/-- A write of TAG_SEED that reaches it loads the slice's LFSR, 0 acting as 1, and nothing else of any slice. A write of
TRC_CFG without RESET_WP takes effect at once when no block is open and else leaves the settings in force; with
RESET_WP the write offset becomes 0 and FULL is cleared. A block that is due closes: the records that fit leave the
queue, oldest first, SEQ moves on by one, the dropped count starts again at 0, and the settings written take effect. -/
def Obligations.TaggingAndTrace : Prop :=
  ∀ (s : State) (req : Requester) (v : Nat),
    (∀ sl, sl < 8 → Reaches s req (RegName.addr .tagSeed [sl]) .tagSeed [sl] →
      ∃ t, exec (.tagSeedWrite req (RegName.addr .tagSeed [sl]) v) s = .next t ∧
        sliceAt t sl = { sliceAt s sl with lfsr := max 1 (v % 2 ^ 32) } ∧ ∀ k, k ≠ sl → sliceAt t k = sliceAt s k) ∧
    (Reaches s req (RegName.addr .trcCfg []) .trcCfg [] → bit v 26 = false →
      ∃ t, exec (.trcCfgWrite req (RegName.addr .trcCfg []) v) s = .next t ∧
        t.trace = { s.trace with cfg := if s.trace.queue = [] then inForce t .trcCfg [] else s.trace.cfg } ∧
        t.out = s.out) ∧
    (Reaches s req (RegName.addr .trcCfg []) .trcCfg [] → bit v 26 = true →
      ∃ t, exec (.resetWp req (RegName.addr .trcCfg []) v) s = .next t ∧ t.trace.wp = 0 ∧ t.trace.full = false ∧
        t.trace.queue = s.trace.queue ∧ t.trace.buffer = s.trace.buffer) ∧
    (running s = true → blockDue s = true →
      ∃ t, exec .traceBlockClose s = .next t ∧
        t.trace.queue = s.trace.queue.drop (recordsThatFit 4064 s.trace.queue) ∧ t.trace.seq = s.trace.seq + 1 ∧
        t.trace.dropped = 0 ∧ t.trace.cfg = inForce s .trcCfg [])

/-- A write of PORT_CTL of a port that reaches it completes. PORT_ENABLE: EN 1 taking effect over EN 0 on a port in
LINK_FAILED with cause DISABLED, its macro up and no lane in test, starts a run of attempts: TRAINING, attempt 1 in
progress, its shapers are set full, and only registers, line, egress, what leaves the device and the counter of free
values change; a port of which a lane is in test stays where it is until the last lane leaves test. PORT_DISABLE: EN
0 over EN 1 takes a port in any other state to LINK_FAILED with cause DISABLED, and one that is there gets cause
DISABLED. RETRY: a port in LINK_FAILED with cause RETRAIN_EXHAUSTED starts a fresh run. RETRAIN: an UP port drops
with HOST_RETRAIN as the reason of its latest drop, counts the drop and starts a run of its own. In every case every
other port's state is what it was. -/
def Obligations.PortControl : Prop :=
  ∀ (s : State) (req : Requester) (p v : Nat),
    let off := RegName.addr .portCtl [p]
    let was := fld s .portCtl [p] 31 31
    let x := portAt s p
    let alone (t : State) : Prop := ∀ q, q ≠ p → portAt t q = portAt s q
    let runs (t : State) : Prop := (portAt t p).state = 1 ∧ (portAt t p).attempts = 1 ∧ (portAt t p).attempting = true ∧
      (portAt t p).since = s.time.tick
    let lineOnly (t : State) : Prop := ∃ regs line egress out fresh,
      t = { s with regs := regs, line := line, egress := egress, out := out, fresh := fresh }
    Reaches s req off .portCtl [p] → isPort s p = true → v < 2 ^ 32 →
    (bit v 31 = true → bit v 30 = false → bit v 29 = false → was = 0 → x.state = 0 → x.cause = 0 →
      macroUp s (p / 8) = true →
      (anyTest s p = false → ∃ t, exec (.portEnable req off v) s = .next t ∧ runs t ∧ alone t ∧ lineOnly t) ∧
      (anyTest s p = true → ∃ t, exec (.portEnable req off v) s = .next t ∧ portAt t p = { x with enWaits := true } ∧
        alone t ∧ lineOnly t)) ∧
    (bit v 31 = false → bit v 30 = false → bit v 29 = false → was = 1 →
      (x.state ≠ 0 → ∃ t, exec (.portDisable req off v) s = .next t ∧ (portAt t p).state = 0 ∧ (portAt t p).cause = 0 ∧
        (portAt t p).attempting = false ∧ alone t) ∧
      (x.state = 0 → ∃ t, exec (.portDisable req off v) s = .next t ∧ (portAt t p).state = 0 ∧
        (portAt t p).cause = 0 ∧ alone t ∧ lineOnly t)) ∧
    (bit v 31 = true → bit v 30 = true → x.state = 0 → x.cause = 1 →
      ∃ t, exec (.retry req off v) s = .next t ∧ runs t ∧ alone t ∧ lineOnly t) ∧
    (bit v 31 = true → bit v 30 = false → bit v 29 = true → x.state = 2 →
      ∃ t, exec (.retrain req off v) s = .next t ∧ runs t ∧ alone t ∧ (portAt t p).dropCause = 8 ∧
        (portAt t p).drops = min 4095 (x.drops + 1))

=-=-=-=-=

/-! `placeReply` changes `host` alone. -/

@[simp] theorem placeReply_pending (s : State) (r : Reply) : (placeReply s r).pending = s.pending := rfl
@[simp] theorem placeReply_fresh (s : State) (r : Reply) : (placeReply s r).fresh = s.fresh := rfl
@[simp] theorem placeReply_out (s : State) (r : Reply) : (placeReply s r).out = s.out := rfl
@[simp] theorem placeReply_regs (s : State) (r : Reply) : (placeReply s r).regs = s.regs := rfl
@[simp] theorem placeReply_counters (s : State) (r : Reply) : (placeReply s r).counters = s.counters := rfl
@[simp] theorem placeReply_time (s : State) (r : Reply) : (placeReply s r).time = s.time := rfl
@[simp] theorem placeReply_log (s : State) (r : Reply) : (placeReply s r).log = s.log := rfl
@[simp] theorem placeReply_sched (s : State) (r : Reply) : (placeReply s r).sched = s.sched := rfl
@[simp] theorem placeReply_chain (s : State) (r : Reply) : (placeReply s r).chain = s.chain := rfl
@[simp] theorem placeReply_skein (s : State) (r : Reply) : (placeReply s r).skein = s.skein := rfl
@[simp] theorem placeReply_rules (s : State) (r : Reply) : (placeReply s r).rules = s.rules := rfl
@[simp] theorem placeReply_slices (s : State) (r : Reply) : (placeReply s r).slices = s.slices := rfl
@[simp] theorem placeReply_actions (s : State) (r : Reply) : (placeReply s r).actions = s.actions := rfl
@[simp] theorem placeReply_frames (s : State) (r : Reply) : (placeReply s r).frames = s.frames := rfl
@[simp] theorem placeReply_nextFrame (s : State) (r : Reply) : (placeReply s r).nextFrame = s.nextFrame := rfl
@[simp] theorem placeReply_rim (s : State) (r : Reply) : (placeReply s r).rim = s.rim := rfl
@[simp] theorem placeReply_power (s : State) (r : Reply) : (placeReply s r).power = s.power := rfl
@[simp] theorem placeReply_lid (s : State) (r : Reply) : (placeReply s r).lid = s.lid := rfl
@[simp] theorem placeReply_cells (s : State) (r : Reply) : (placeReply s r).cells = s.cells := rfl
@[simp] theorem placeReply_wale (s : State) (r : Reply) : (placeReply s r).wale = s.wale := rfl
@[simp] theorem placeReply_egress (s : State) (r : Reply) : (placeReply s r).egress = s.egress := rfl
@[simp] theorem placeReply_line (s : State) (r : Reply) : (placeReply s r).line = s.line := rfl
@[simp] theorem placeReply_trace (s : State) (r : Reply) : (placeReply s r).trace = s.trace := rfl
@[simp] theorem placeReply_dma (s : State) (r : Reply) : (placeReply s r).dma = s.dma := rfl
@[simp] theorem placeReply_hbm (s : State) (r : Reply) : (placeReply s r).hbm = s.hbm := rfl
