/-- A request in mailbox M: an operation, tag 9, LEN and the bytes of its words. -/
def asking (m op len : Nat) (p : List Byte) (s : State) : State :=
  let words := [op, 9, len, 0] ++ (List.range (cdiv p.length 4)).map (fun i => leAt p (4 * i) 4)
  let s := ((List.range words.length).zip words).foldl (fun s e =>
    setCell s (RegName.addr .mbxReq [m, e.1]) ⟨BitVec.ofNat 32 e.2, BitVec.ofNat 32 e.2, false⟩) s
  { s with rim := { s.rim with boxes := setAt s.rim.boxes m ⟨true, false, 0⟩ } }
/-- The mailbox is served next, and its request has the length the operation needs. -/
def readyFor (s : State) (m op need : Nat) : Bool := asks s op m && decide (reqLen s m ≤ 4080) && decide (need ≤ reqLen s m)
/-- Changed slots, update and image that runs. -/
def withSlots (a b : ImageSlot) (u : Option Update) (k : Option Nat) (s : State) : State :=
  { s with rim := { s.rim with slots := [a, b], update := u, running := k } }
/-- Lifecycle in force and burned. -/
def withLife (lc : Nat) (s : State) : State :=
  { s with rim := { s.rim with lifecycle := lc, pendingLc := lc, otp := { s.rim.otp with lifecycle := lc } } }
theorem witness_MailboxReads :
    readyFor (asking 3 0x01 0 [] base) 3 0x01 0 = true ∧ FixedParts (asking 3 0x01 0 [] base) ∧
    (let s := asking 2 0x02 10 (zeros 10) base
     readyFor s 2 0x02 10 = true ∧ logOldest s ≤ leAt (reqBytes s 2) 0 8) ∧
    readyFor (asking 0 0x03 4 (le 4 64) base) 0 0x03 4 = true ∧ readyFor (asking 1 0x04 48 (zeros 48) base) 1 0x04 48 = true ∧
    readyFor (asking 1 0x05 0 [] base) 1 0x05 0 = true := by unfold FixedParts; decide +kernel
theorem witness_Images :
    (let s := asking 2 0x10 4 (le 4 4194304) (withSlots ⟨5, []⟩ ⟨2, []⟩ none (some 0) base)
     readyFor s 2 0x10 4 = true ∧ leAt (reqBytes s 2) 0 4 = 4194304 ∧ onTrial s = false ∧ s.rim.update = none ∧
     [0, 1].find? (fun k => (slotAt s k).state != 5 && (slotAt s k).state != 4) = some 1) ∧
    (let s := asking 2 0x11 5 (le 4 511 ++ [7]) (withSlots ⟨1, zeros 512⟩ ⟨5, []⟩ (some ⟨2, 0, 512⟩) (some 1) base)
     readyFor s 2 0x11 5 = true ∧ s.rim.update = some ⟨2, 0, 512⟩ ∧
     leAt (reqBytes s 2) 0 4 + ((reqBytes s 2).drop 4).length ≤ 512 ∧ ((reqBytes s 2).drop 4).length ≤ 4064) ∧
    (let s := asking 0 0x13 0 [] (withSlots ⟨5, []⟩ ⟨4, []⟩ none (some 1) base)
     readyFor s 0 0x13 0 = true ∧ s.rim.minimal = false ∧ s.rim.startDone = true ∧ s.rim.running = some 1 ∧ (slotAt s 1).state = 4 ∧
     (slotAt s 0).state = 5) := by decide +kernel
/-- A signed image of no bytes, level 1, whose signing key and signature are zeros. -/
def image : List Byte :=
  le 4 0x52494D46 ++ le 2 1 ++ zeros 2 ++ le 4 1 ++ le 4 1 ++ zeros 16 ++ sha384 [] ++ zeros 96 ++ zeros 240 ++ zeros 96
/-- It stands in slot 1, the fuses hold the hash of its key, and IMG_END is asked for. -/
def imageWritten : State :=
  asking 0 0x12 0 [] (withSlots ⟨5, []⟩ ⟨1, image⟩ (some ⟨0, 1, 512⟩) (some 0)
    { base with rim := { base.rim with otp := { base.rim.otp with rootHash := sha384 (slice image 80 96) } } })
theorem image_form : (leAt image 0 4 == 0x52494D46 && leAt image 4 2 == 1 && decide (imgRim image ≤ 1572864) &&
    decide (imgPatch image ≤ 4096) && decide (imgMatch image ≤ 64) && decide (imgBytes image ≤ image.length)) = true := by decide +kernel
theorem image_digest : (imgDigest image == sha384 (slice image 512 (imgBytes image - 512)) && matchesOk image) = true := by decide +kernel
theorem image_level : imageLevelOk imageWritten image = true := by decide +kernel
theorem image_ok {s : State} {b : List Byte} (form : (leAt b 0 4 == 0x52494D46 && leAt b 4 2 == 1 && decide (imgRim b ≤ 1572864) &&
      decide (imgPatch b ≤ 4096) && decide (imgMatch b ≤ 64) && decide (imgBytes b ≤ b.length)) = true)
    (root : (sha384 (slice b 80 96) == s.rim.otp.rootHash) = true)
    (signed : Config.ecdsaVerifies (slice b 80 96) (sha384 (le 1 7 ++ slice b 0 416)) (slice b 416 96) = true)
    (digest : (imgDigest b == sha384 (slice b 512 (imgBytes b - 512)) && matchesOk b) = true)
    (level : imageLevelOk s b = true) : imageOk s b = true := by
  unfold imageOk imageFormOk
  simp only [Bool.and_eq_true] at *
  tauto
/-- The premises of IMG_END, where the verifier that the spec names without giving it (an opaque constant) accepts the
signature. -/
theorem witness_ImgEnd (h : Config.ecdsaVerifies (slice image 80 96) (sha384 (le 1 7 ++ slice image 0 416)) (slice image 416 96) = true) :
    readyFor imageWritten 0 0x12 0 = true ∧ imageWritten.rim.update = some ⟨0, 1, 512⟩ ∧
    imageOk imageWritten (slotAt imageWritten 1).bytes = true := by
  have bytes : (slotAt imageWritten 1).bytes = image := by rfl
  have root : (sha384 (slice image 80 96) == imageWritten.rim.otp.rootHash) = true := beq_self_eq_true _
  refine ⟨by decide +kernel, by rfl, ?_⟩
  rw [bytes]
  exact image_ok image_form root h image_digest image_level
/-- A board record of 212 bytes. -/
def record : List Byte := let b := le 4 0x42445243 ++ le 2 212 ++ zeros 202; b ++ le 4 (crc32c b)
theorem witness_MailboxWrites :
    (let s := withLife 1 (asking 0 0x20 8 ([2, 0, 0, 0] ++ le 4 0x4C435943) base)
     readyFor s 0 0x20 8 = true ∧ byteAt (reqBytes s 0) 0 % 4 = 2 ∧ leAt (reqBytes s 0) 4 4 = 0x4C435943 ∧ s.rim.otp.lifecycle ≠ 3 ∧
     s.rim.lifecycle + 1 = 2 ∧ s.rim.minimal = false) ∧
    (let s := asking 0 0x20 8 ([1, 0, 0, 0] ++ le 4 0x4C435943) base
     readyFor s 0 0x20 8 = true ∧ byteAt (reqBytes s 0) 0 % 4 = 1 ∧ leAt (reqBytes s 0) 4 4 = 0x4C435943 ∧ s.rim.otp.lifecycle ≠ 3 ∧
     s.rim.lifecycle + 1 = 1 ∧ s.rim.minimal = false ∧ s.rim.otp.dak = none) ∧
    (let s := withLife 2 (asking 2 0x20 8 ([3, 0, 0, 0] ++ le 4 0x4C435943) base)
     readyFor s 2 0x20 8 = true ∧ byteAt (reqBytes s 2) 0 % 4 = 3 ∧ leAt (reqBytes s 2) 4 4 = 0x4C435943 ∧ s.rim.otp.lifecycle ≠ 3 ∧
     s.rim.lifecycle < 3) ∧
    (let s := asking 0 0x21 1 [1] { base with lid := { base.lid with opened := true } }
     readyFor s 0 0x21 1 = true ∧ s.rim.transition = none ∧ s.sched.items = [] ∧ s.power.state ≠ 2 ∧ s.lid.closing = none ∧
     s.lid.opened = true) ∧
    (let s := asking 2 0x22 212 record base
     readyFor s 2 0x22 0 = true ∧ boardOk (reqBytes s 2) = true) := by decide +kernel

=-=-=-=-=

Directions for this task
In the listing above, find the line with "(let s := asking 0 0x20" and the line with "readyFor s 2 0x22", then reproduce both and every line between them exactly.

Output below
    (let s := asking 0 0x20 8 ([1, 0, 0, 0] ++ le 4 0x4C435943) base
     readyFor s 0 0x20 8 = true ∧ byteAt (reqBytes s 0) 0 % 4 = 1 ∧ leAt (reqBytes s 0) 4 4 = 0x4C435943 ∧ s.rim.otp.lifecycle ≠ 3 ∧
     s.rim.lifecycle + 1 = 1 ∧ s.rim.minimal = false ∧ s.rim.otp.dak = none) ∧
    (let s := withLife 2 (asking 2 0x20 8 ([3, 0, 0, 0] ++ le 4 0x4C435943) base)
     readyFor s 2 0x20 8 = true ∧ byteAt (reqBytes s 2) 0 % 4 = 3 ∧ leAt (reqBytes s 2) 4 4 = 0x4C435943 ∧ s.rim.otp.lifecycle ≠ 3 ∧
     s.rim.lifecycle < 3) ∧
    (let s := asking 0 0x21 1 [1] { base with lid := { base.lid with opened := true } }
     readyFor s 0 0x21 1 = true ∧ s.rim.transition = none ∧ s.sched.items = [] ∧ s.power.state ≠ 2 ∧ s.lid.closing = none ∧
     s.lid.opened = true) ∧
    (let s := asking 2 0x22 212 record base
     readyFor s 2 0x22 0 = true ∧ boardOk (reqBytes s 2) = true) := by decide +kernel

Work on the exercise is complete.